Passes going through hands, dribbles without purpose, lack of closing out, poor transition defense, tentative play near the basket …and on and on and on.
Rutgers had plenty of exciting, if not painful, finishes this season, but never did it have a start like Tuesday's lackluster 55-37 loss to No. 16 Louisville in front of 5,633 at the Rutgers Athletic Center, in the process scoring its fewest points in four years.
The Cardinals (21-7, 10-5 Big East) scored 20 of the game's first 23 points, led by as many as 19 in the first half and maintained a double-digit lead all but two possessions of the final 32 minutes.
And Louisville wasn't even playing well.
"I should be out in the parking lot right now apologizing," Rutgers coach Mike Rice said. "It's as simple as that. We have sad individuals on our team. It's the first time all year that guys were sad something was going wrong.
"So, I told them, ‘Great season.

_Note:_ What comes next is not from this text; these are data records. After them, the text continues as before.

theorem byteAt_add (ea : Word) (n i : Nat) : byteAt (ea + BitVec.ofNat 32 n) i = byteAt ea (n + i) := by
  simp [byteAt, Nat.add_assoc]

theorem Memory.readBytes_append (m : Memory) (ea : Word) (a b : Nat) :
    m.readBytes ea (a + b) = m.readBytes ea a ++ m.readBytes (ea + BitVec.ofNat 32 a) b := by
  simp only [Memory.readBytes, List.range_add, List.map_append, List.map_map, byteAt_add]
  rfl

/-- A read from RAM in real mode gives the bytes and leaves the state. -/
theorem State.memRead_plain {s : State} {ea : Word} {n : Nat}
    (hdr : s.msrDr = false) (hdabr : s.acting false .dabr &&& 3 = 0)
    (hram : ∀ i < n, s.params.kindAt (byteAt ea i) = .ram)
    (hold : ∀ e ∈ s.dirty, ∀ i < n, e.word = byteAt ea i / 4 →
      e.mixed = false ∧ e.attr = 0 ∧ (e.cached && s.dropping) = false) :
    s.memRead ea n = .ok (beValue (s.mem.readBytes ea n)) s := by
  unfold State.memRead accessParts
  dsimp only
  split
  · have hl := State.loaded_plain (s := s) (m := realMode .load ea) (n := n) hram
      (fun e he i hi hw => by rw [realMode_attr]; exact hold e he i hi hw)
    rw [State.readParts, State.checkPart_plain (by decide) hdr hdabr hram, Res.bind_ok, hl.1, hl.2]
    simp [State.readParts, realMode]
  · rename_i hgt
    generalize hroom : 4096 - ea.toNat % 4096 = room at hgt ⊢
    have h2 : ∀ i < n - room, s.params.kindAt (byteAt (ea + BitVec.ofNat 32 room) i) = .ram := by
      intro i hi
      rw [byteAt_add]
      exact hram _ (by omega)
    have l1 := State.loaded_plain (s := s) (m := realMode .load ea) (n := room) (fun i hi => hram i (by omega))
      (fun e he i hi hw => by rw [realMode_attr]; exact hold e he i (by omega) hw)
    have l2 := State.loaded_plain (s := s) (m := realMode .load (ea + BitVec.ofNat 32 room)) (n := n - room) h2
      (fun e he i hi hw => by rw [realMode_attr]; exact hold e he (room + i) (by omega) (by rwa [← byteAt_add]))
    rw [State.readParts, State.checkPart_plain (by decide) hdr hdabr (fun i hi => hram i (by omega)), Res.bind_ok,
      l1.1, l1.2, State.readParts, State.checkPart_plain (by decide) hdr hdabr h2, Res.bind_ok, l2.1, l2.2]
    simp only [Res.bind_ok, State.readParts, realMode, List.append_nil]
    rw [← Memory.readBytes_append]
    congr
    omega

/-- Storing bytes changes memory and the record of what may still be seen of the old ones. -/
theorem State.storePhys_frame (s : State) (m : Mapped) (bs : List Byte) :
    s.storePhys m bs = { s with
      mem := s.mem.writeBytes m.pa bs
      stale := (s.storePhys m bs).stale
      dirty := (s.storePhys m bs).dirty
      tables := (s.storePhys m bs).tables } := rfl

/-- Two stores change what one store changes. -/
theorem State.store_frame_trans {s t u : State}
    (h1 : t = { s with mem := t.mem, stale := t.stale, dirty := t.dirty, tables := t.tables })
    (h2 : u = { t with mem := u.mem, stale := u.stale, dirty := u.dirty, tables := u.tables }) :
    u = { s with mem := u.mem, stale := u.stale, dirty := u.dirty, tables := u.tables } :=
  h2.trans (by rw [h1])

/-- A load that passed its checks changes at most the record of device accesses. -/
theorem State.afterLoad_frame (s : State) (m : Mapped) (n : Nat) :
    s.afterLoad m n = { s with bus := (s.afterLoad m n).bus } := by
  unfold State.afterLoad
  split <;> rfl

/-- A store that passed its checks changes memory and the records. -/
theorem State.afterStore_frame (s : State) (m : Mapped) (bs : List Byte) :
    s.afterStore m bs = { s with
      mem := (s.afterStore m bs).mem
      stale := (s.afterStore m bs).stale
      dirty := (s.afterStore m bs).dirty
      tables := (s.afterStore m bs).tables
      bus := (s.afterStore m bs).bus } := by
  unfold State.afterStore
  split <;> rfl
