-- ==== Sys2Proof/Laws/PerInstr.lean ====
section
/-! SUPPORT. One statement for each instruction: its word has the primary opcode the spec's table gives it (R170 to R175). -/

namespace Sys2Proof.Laws

/-- The primary opcode of an instruction. -/
def PrimaryOpcode.of : Instr → Nat
  | .twi .. => 3
  | .psq_lx .. | .psq_lux .. | .psq_stx .. | .psq_stux .. | .ps_add .. | .ps_sub .. | .ps_mul .. | .ps_div ..
  | .ps_abs .. | .ps_neg .. | .ps_nabs .. | .ps_madd .. | .ps_madds0 .. | .ps_madds1 .. | .ps_msub ..
  | .ps_nmadd .. | .ps_nmsub .. | .ps_mr .. | .ps_res .. | .ps_rsqrte .. | .ps_sel .. | .ps_sum0 .. | .ps_sum1 ..
  | .ps_muls0 .. | .ps_muls1 .. | .ps_merge00 .. | .ps_merge01 .. | .ps_merge10 .. | .ps_merge11 .. | .ps_cmpu0 ..
  | .ps_cmpo0 .. | .ps_cmpu1 .. | .ps_cmpo1 .. | .dcbz_l .. => 4
  | .mulli .. => 7
  | .subfic .. => 8
  | .cmpli .. => 10
  | .cmpi .. => 11
  | .addic .. => 12
  | .addic_rc .. => 13
  | .addi .. => 14
  | .addis .. => 15
  | .bc .. => 16
  | .sc => 17
  | .b .. => 18
  | .bclr .. | .bcctr .. | .crand .. | .crandc .. | .creqv .. | .crnand .. | .crnor .. | .cror .. | .crorc ..
  | .crxor .. | .mcrf .. | .isync | .rfi => 19
  | .rlwimi .. => 20
  | .rlwinm .. => 21
  | .rlwnm .. => 23
  | .ori .. => 24
  | .oris .. => 25
  | .xori .. => 26
  | .xoris .. => 27
  | .andi_rc .. => 28
  | .andis_rc .. => 29
  | .add .. | .addc .. | .adde .. | .addme .. | .addze .. | .subf .. | .subfc .. | .subfe .. | .subfme ..
  | .subfze .. | .neg .. | .mulhw .. | .mulhwu .. | .mullw .. | .divw .. | .divwu .. | .and .. | .andc .. | .or ..
  | .orc .. | .xor .. | .nand .. | .nor .. | .eqv .. | .slw .. | .srw .. | .sraw .. | .srawi .. | .cmp ..
  | .cmpl .. | .lbzx .. | .lbzux .. | .stbx .. | .stbux .. | .lhzx .. | .lhzux .. | .lhax .. | .lhaux .. | .sthx ..
  | .sthux .. | .lhbrx .. | .sthbrx .. | .lwzx .. | .lwzux .. | .stwx .. | .stwux .. | .lwbrx .. | .stwbrx ..
  | .lswi .. | .lswx .. | .stswi .. | .stswx .. | .lfdx .. | .lfdux .. | .lfsx .. | .lfsux .. | .stfdx ..
  | .stfdux .. | .stfsx .. | .stfsux .. | .stfiwx .. | .dcbf .. | .dcbi .. | .dcbst .. | .dcbt .. | .dcbtst ..
  | .dcbz .. | .icbi .. | .mtspr .. | .mfspr .. | .mtcrf .. | .mftb .. | .mfcr .. | .mtmsr .. | .mfmsr .. | .sync
  | .eieio | .tlbie .. | .tlbia | .tlbsync | .mtsr .. | .mfsr .. | .mtsrin .. | .mfsrin .. | .tw .. | .extsb ..
  | .extsh .. | .lwarx .. | .stwcx_rc .. | .cntlzw .. | .eciwx .. | .ecowx .. | .mcrxr .. => 31
  | .lwz .. => 32
  | .lwzu .. => 33
  | .lbz .. => 34
  | .lbzu .. => 35
  | .stw .. => 36
  | .stwu .. => 37
  | .stb .. => 38
  | .stbu .. => 39
  | .lhz .. => 40
  | .lhzu .. => 41
  | .lha .. => 42
  | .lhau .. => 43
  | .sth .. => 44
  | .sthu .. => 45
  | .lmw .. => 46
  | .stmw .. => 47
  | .lfs .. => 48
  | .lfsu .. => 49
  | .lfd .. => 50
  | .lfdu .. => 51
  | .stfs .. => 52
  | .stfsu .. => 53
  | .stfd .. => 54
  | .stfdu .. => 55
  | .psq_l .. => 56
  | .psq_lu .. => 57
  | .fadds .. | .fsubs .. | .fmuls .. | .fdivs .. | .fmadds .. | .fmsubs .. | .fnmadds .. | .fnmsubs .. | .fres ..
  | .fsqrts .. => 59
  | .psq_st .. => 60
  | .psq_stu .. => 61
  | .fadd .. | .fsub .. | .fmul .. | .fdiv .. | .fmadd .. | .fmsub .. | .fnmadd .. | .fnmsub .. | .fabs ..
  | .fnabs .. | .fneg .. | .frsqrte .. | .fsel .. | .fsqrt .. | .frsp .. | .fctiw .. | .fctiwz .. | .fcmpo ..
  | .fcmpu .. | .fmr .. | .mcrfs .. | .mffs .. | .mtfsb0 .. | .mtfsb1 .. | .mtfsf .. | .mtfsfi .. => 63

/-- The word of the instruction has its primary opcode. -/
def PrimaryOpcode.Statement (i : Instr) : Prop := opcd (encode i) = PrimaryOpcode.of i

You tried your hardest, and good luck (to) the seniors.' I know we have three games left, but if that's the performance we're going to do, we'll pack it in."

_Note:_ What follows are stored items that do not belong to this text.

theorem interrupt_canonical {o : Out} (ho : s.interrupt = some o) : CanonicalOut o := by
  unfold State.interrupt at ho
  dsimp only at ho
  split at ho
  · cases ho; exact machineCheck_canonical (by exact h) _
  split at ho
  · cases ho; exact takeException_canonical (by exact h) ..
  split at ho
  · cases ho; exact takeException_canonical (by exact h) ..
  split at ho
  · cases ho; exact takeException_canonical (by exact h) ..
  · cases ho

theorem boundary_canonical : CanonicalOut s.boundary := by
  refine .ite (.refused _) (.ite (.refused _) ?_)
  split
  · exact interrupt_canonical h ‹_›
  · exact .ite (.next h) (instruction_canonical h)

/-- A hard reset keeps memory but for words that the data cache loses (R776, R850). -/
theorem step_canonical : CanonicalOut (step s) := by
  refine .ite (.next (State.wf_discarded h _)) (.ite ⟨fun t ht => by cases ht⟩ ?_)
  have hb := boundary_canonical h
  cases e : s.boundary with
  | next u => exact .next (hb.next_wf u e)
  | fault f => exact ⟨fun t ht => by cases ht⟩
  | refused r => exact .refused _

end

end Sys2Proof.Machine

namespace Sys2Proof.Storage

open Sys2Proof.Machine

/-- Settles O56: every operation of a step that writes memory writes bytes below 2^32. -/
theorem memoryStaysCanonical : Obligations.MemoryStaysCanonical := fun _ t h hstep =>
  (step_canonical h).next_wf t hstep

end Sys2Proof.Storage
end

section
/-! PROOFS. The family 20_memory.md: exception entry, the system call and the return, which are context
synchronizing. -/

namespace Sys2Proof.Machine

/-! ### Context synchronization (R135) -/

/-- Where the sequence of R140 is not complete with the given ICE, it is not settled; with ICE = 0 no `sync`
followed. -/
theorem FetchStage.of_not_complete {ice : Bool} {g : FetchStage} (h : g.complete ice = false) :
    g ≠ .settled ∧ (ice = false → g = .written ∨ g = .stored) := by
  cases g <;> simp_all [FetchStage.complete]

/-- A state with the late writes and the stale words of a context synchronization of `s`. -/
theorem ContextSynced.of_resynced {s t : State} (hlate : t.late = s.resynced.late)
    (hstale : t.stale = s.resynced.stale) : ContextSynced s t := by
  refine ⟨fun e => hlate ▸ State.mem_resynced_late, fun e he => ?_⟩
  obtain ⟨o, ho, hcomplete, rfl⟩ := State.mem_resynced_stale (hstale ▸ he)
  obtain ⟨hsettled, hearly⟩ := FetchStage.of_not_complete hcomplete
  exact ⟨o, ho, by split <;> rfl, by split <;> rfl, hsettled, hearly⟩

/-- Exception entry leaves every field but these. -/
theorem State.entered_frame (s : State) (e : Exception) (ra info : Word) :
    s.entered e ra info = { s with
      srr0 := (s.entered e ra info).srr0
      srr1 := (s.entered e ra info).srr1
      msr := (s.entered e ra info).msr
      pc := (s.entered e ra info).pc
      stale := (s.entered e ra info).stale
      late := (s.entered e ra info).late } := rfl

theorem keptOnEntry_eq (e : Exception) :
    keptOnEntry e = if e = .machineCheck then 0x00010040 else 0x00011040 := by cases e <;> rfl

/-! ### The return from an exception (R795) -/

/-- The bits that `rfi` takes from SRR1. -/
theorem State.returned_msr_getLsbD (s : State) {i : Nat} (h16 : i ≠ 16) :
    s.returned.msr.getLsbD i = (s.srr1.getLsbD i && (0x0000FF77 : Word).getLsbD i) := by
  have hile : (0x00010000 : Word).getLsbD i = false := by
    rw [show (0x00010000 : Word) = BitVec.twoPow 32 16 by decide, BitVec.getLsbD_twoPow]
    simp [Ne.symm h16]
  rw [State.returned_msr, State.msrAfterRfi, BitVec.getLsbD_or, BitVec.getLsbD_and, BitVec.getLsbD_and, hile,
    Bool.and_false, Bool.false_or]
  rfl

/-- In supervisor mode `rfi` is refused, trapped at its target, or done. -/
theorem exec_rfi_supervisor {s : State} (hpr : s.msrPr = false) :
    exec .rfi s =
      if s.srr1.getLsbD 0 then .refused .littleEndian
      else if fexOf s.fpscr && (s.srr1.getLsbD 11 || s.srr1.getLsbD 8) then raiseProgram .fpEnabled s.returned
      else .next s.returned := by
  have h0 : s.returned.msrLe = s.srr1.getLsbD 0 := (s.returned_msr_getLsbD (by decide)).trans (Bool.and_true _)
  have hfe : s.returned.msrFe = (s.srr1.getLsbD 11 || s.srr1.getLsbD 8) :=
    congrArg₂ (· || ·) ((s.returned_msr_getLsbD (by decide)).trans (Bool.and_true _))
      ((s.returned_msr_getLsbD (by decide)).trans (Bool.and_true _))
  rw [exec_rfi, execRfi, privileged, hpr, h0, hfe]
  rfl

/-- Right after an entry the processor is in supervisor mode, whatever MSR was (R775). -/
theorem State.entered_msrPr (s : State) (e : Exception) (ra info : Word) : (s.entered e ra info).msrPr = false := by
  have hacts : (s.entered e ra info).acting false .msr = (s.entered e ra info).msr :=
    ({ s with msr := s.msr &&& keptOnEntry e } : State).resynced_acting false (r := .msr) (by decide)
  rw [State.msrPr, State.userFor, hacts, State.entered_msr, BitVec.getLsbD_and]
  cases e <;> exact Bool.and_false _

/-- An aligned address has no low bits to lose. -/
theorem wordTarget_of_aligned {w : Word} (h : w.toNat % 4 = 0) : wordTarget w = w := by
  have hlow : w &&& 3 = 0 := (aligned_iff w).2 h
  calc wordTarget w = (w &&& 0xFFFFFFFC) ||| (w &&& 3) := by rw [hlow]; exact BitVec.or_zero.symm
    _ = w &&& (0xFFFFFFFC ||| 3) := BitVec.and_or_distrib_left.symm
    _ = w := BitVec.and_allOnes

Last week Rice said the Scarlet Knights would not accept a postseason invitation to a tournament unless they were above .500.
Now, for the first time since the season opener, Rutgers (13-14, 4-11) is below .500, and will need to win its final three games – West Virginia and at DePaul and at Providence – to ensure a winning record sans a long run in the Big East tournament.
"(Rice) told us it's not us, it's not the way we play, and we're never going to win games the way we played," Rutgers senior guard Mike Coburn said.
It was ugly for the Scarlet Knights from so many levels.
Rutgers was 13 of 44 (29.5 percent) from the field, which included making 2 of 14 from 3-point range.
The Scarlet Knights turned the ball over 18 times, and player after player caught the wrath of Rice for lack of hustle, lack of smarts and general malaise in scoring their fewest points since losing to DePaul 60-37 in January 2007.
"They came in here and from the jump, it was an old-fashioned butt-whipping," Rutgers senior forward Jonathan Mitchell said. "I just feel like it was too many individuals tying to make plays and not doing what we have been doing to be successful."
The Scarlet Knights had two points in the first nine minutes, and managed five points in the final six minutes of the game.
"It was an incredible performance," Rice said. "You can't have Gil give heart to every one of our players, but he tried. There were so many bad performances by so many individuals, including your head coach."
In building a 14-point halftime lead, Louisville was left with open 3-point attempt time and again, making 7 of 16 shots from behind the arc.
The lone Rutgers run came midway through the second half as Louisville's dry spell from the field allowed the Scarlet Knights to pull within 39-30 with 9:37 left.
However, the Cardinals regrouped, taking advantage of Rutgers' missed open shot after open shot to push back to a 50-32 advantage with 5:23 remaining.
It begs the question of whether Rutgers, with its nine healthy scholarship players and having played so many close games this season, is out of gas.
"No question," Rice said. "And I never thought that possible, but what am I going to say? Lie to you?"